Compromising the storage layer is one of the most effective attack vectors against AI systems 因為 it enables 資料投毒 without modifying any code. 攻擊者 who can write to 訓練資料 storage can inject poisoned samples that cause targeted misclassification in the trained model. 攻擊者 who can read from model artifact storage can steal proprietary models worth millions in 訓練 compute. 攻擊者 who can modify model artifacts can insert backdoors that persist through deployment.
The 安全 challenge is compounded by the scale of AI data operations. Training datasets can be terabytes to petabytes, making integrity verification computationally expensive. Data pipelines often require broad read access across many storage locations, creating overly permissive IAM policies. Training jobs need write access to checkpoint and 輸出 locations, and the same credentials are often reused across data reading and model writing operations. Multi-team environments share storage namespaces with insufficient access boundaries.
This article examines storage 安全 through the lens of AI-specific attack scenarios, covering 雲端 object stores, distributed filesystems, and the cross-cutting concern of data integrity for machine learning.
雲端 Object Storage 攻擊 Surface
Amazon S3 for AI Workloads
S3 is the most commonly used storage backend for AI 訓練資料 in 雲端 environments. SageMaker, custom 訓練 on EC2, and hybrid 雲端 setups all typically pull 訓練資料 from S3 and write model artifacts back to S3. The S3 安全 model involves bucket policies, IAM policies, ACLs (legacy), and encryption settings. Misconfigurations at any level can expose 訓練資料 or allow model tampering.
Common S3 misconfigurations in AI deployments:
- Overly permissive bucket policies: 訓練資料 buckets often have
s3:GetObjectgranted to broad principals 因為 multiple services and teams need access. - Missing server-side encryption: 訓練資料 containing PII or proprietary information stored without encryption at rest.
- Public bucket ACLs: Legacy ACL settings that inadvertently make buckets publicly readable.
- Cross-account access without conditions: S3 bucket policies that allow access from partner accounts without restricting to specific roles or conditions.
- Missing versioning: Without versioning, a poisoned file replaces the original with no recovery path.
"""
S3 安全 auditor for AI 訓練資料 and model artifact buckets.
Checks for misconfigurations that could enable 資料投毒,
model theft, or unauthorized access to 訓練資料.
"""
import json
import re
from typing import Any, Optional
try:
import boto3
from botocore.exceptions import ClientError
except ImportError:
print("boto3 required: pip install boto3")
raise
class S3AIStorageAuditor:
"""Audit S3 buckets used for AI workloads."""
# Patterns that indicate AI-related buckets
AI_BUCKET_PATTERNS = [
r"train", r"dataset", r"model", r"checkpoint",
r"artifact", r"feature", r"mlflow", r"sagemaker",
r"experiment", r"pipeline", r"嵌入向量",
]
def __init__(self, session: Optional[Any] = None):
self.session = session or boto3.Session()
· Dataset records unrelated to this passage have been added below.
-- ==== Sys2Proof/Tests/Slice0.lean ====
section
/-! SUPPORT. Small tests. Expected values come from spec/95_test_vectors.md (the id of each vector is named), from the
patterns of spec/30_encoding.md R73, or from the rule named. The witnesses at the end show, for each statement of
Certificates/Slice0/Obligations.lean that has hypotheses, values that meet them. -/

namespace Sys2Proof.Tests

open Sys2Proof.Machine

/-! ### Helpers -/

/-- The state a result goes on to. -/
def nextOf : Result → Option State
  | .next t => some t
  | _ => none

/-- The fault a result stops with. -/
def faultOf : Result → Option Fault
  | .fault f => some f
  | _ => none

/-- One step with the word `w` placed at PC, as Part 2 of spec/95_test_vectors.md places it. -/
def run (s : State) (w : Nat) : Option State := nextOf (step (s.withFetchWord 16 w))

/-- After reset with V1 and V2 set. -/
def two (a b : Byte) : State := (State.reset.setReg 1#4 a).setReg 2#4 b

/-- After reset with `n` live stack entries, all 0x1FE. -/
def calls (n : Fin 17) : State := { State.reset with stack := Vector.replicate 16 0x1FE#16, sp := n }

/-- After reset with V0 = 11, V1 = 22, V2 = 33, V3 = 44 (vectors M20 and M21). -/
def four : State :=
  (((State.reset.setReg 0#4 0x11#8).setReg 1#4 0x22#8).setReg 2#4 0x33#8).setReg 3#4 0x44#8

/-- After reset with I = 0300, one byte there and V1, V2 as the place of a sprite. -/
def canvas (b x y : Byte) : State := ((two x y).setI 0x300#16).writeByte 0x300 b

/-! ### Ill-formed instructions are refused by the check (R72, R73, R77, R132) -/

theorem test_illformed_sys : Instr.wf (.sys 0x0E0#12) = false ∧ Instr.wf (.sys 0x0EE#12) = false := by decide
theorem test_illformed_seRegAlias : Instr.wf (.seRegAlias 1#4 2#4 0#4) = false := by decide
theorem test_illformed_sneRegAlias : Instr.wf (.sneRegAlias 1#4 2#4 0#4) = false := by decide
theorem test_illformed_nopAlu :
    Instr.wf (.nopAlu 1#4 2#4 0x0#4) = false ∧ Instr.wf (.nopAlu 1#4 2#4 0x7#4) = false ∧
    Instr.wf (.nopAlu 1#4 2#4 0xE#4) = false := by decide
theorem test_illformed_nopKey : Instr.wf (.nopKey 1#4 0x9E#8) = false ∧ Instr.wf (.nopKey 1#4 0xA1#8) = false := by decide
theorem test_illformed_nopMisc :
    ∀ nn ∈ [0x07#8, 0x0A#8, 0x15#8, 0x18#8, 0x1E#8, 0x29#8, 0x33#8, 0x55#8, 0x65#8],
      Instr.wf (.nopMisc 1#4 nn) = false := by decide

/-! ### Every constructor's word, written out from its pattern in R73 -/

theorem test_decode_system :
    decode 0x00E0#16 = .cls ∧ decode 0x00EE#16 = .ret ∧ decode 0x0123#16 = .sys 0x123#12 ∧
    decode 0x00E1#16 = .sys 0x0E1#12 := by decide
theorem test_decode_flow :
    decode 0x1ABC#16 = .jp 0xABC#12 ∧ decode 0x2345#16 = .call 0x345#12 ∧ decode 0xB9F7#16 = .jpV0 0x9F7#12 := by decide
theorem test_decode_skips :
    decode 0x3A42#16 = .seImm 0xA#4 0x42#8 ∧ decode 0x4A42#16 = .sneImm 0xA#4 0x42#8 ∧
    decode 0x5120#16 = .seReg 1#4 2#4 ∧ decode 0x512F#16 = .seRegAlias 1#4 2#4 0xF#4 ∧
    decode 0x9120#16 = .sneReg 1#4 2#4 ∧ decode 0x9127#16 = .sneRegAlias 1#4 2#4 7#4 := by decide
theorem test_decode_loads_and_logic :
    decode 0x6A7F#16 = .ldImm 0xA#4 0x7F#8 ∧ decode 0x7A01#16 = .addImm 0xA#4 0x01#8 ∧
    decode 0x8120#16 = .ldReg 1#4 2#4 ∧ decode 0x8121#16 = .orReg 1#4 2#4 ∧ decode 0x8122#16 = .andReg 1#4 2#4 ∧
    decode 0x8123#16 = .xorReg 1#4 2#4 := by decide
theorem test_decode_flag_writers :
    decode 0x8124#16 = .addReg 1#4 2#4 ∧ decode 0x8125#16 = .subReg 1#4 2#4 ∧ decode 0x8126#16 = .shr 1#4 2#4 ∧
    decode 0x8127#16 = .subnReg 1#4 2#4 ∧ decode 0x812E#16 = .shl 1#4 2#4 ∧ decode 0x8128#16 = .nopAlu 1#4 2#4 8#4 ∧
    decode 0x812F#16 = .nopAlu 1#4 2#4 0xF#4 := by decide
theorem test_decode_random_and_display :
    decode 0xC10F#16 = .rnd 1#4 0x0F#8 ∧ decode 0xD125#16 = .drw 1#4 2#4 5#4 := by decide
theorem test_decode_keys :
    decode 0xE39E#16 = .skp 3#4 ∧ decode 0xE3A1#16 = .sknp 3#4 ∧ decode 0xE39F#16 = .nopKey 3#4 0x9F#8 := by decide
theorem test_decode_timers :
    decode 0xF307#16 = .ldVxDt 3#4 ∧ decode 0xF50A#16 = .ldVxK 5#4 ∧ decode 0xF315#16 = .ldDtVx 3#4 ∧
    decode 0xF318#16 = .ldStVx 3#4 := by decide
theorem test_decode_index :
    decode 0xA123#16 = .ldI 0x123#12 ∧ decode 0xF11E#16 = .addIVx 1#4 ∧ decode 0xF129#16 = .ldFVx 1#4 ∧
    decode 0xF133#16 = .ldBVx 1#4 ∧ decode 0xF255#16 = .storeRegs 2#4 ∧ decode 0xF265#16 = .loadRegs 2#4 ∧
    decode 0xF175#16 = .nopMisc 1#4 0x75#8 := by decide
/-- R70: the byte at the lower address is the high one; what follows is left over. -/
theorem test_decodeBytes :
    decodeBytes [0x6A#8, 0x5C#8, 0x7A#8] = .ok (.ldImm 0xA#4 0x5C#8, [0x7A#8]) ∧
    decodeBytes [0x6A#8] = .error .truncated ∧ encodeBytes (.ldImm 0xA#4 0x5C#8) = [0x6A#8, 0x5C#8] := by
  refine ⟨rfl, rfl, rfl⟩
theorem test_decodeTableWord : decodeTableWord 16 0x8124 = some (.addReg 1#4 2#4) := by decide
self.s3 = self.session.client("s3")
self.findings: list[dict] = []
def _add(self, severity: str, title: str, detail: str) -> None:
self.findings.append({
"severity": severity, "title": title, "detail": detail,
})
def is_ai_bucket(self, bucket_name: str) -> bool:
"""Heuristically 識別 AI-related buckets."""
name_lower = bucket_name.lower()
return any(
re.search(pattern, name_lower)
for pattern in self.AI_BUCKET_PATTERNS
)
def check_public_access(self, bucket: str) -> None:
"""Check if bucket has public access enabled."""
try:
pab = self.s3.get_public_access_block(Bucket=bucket)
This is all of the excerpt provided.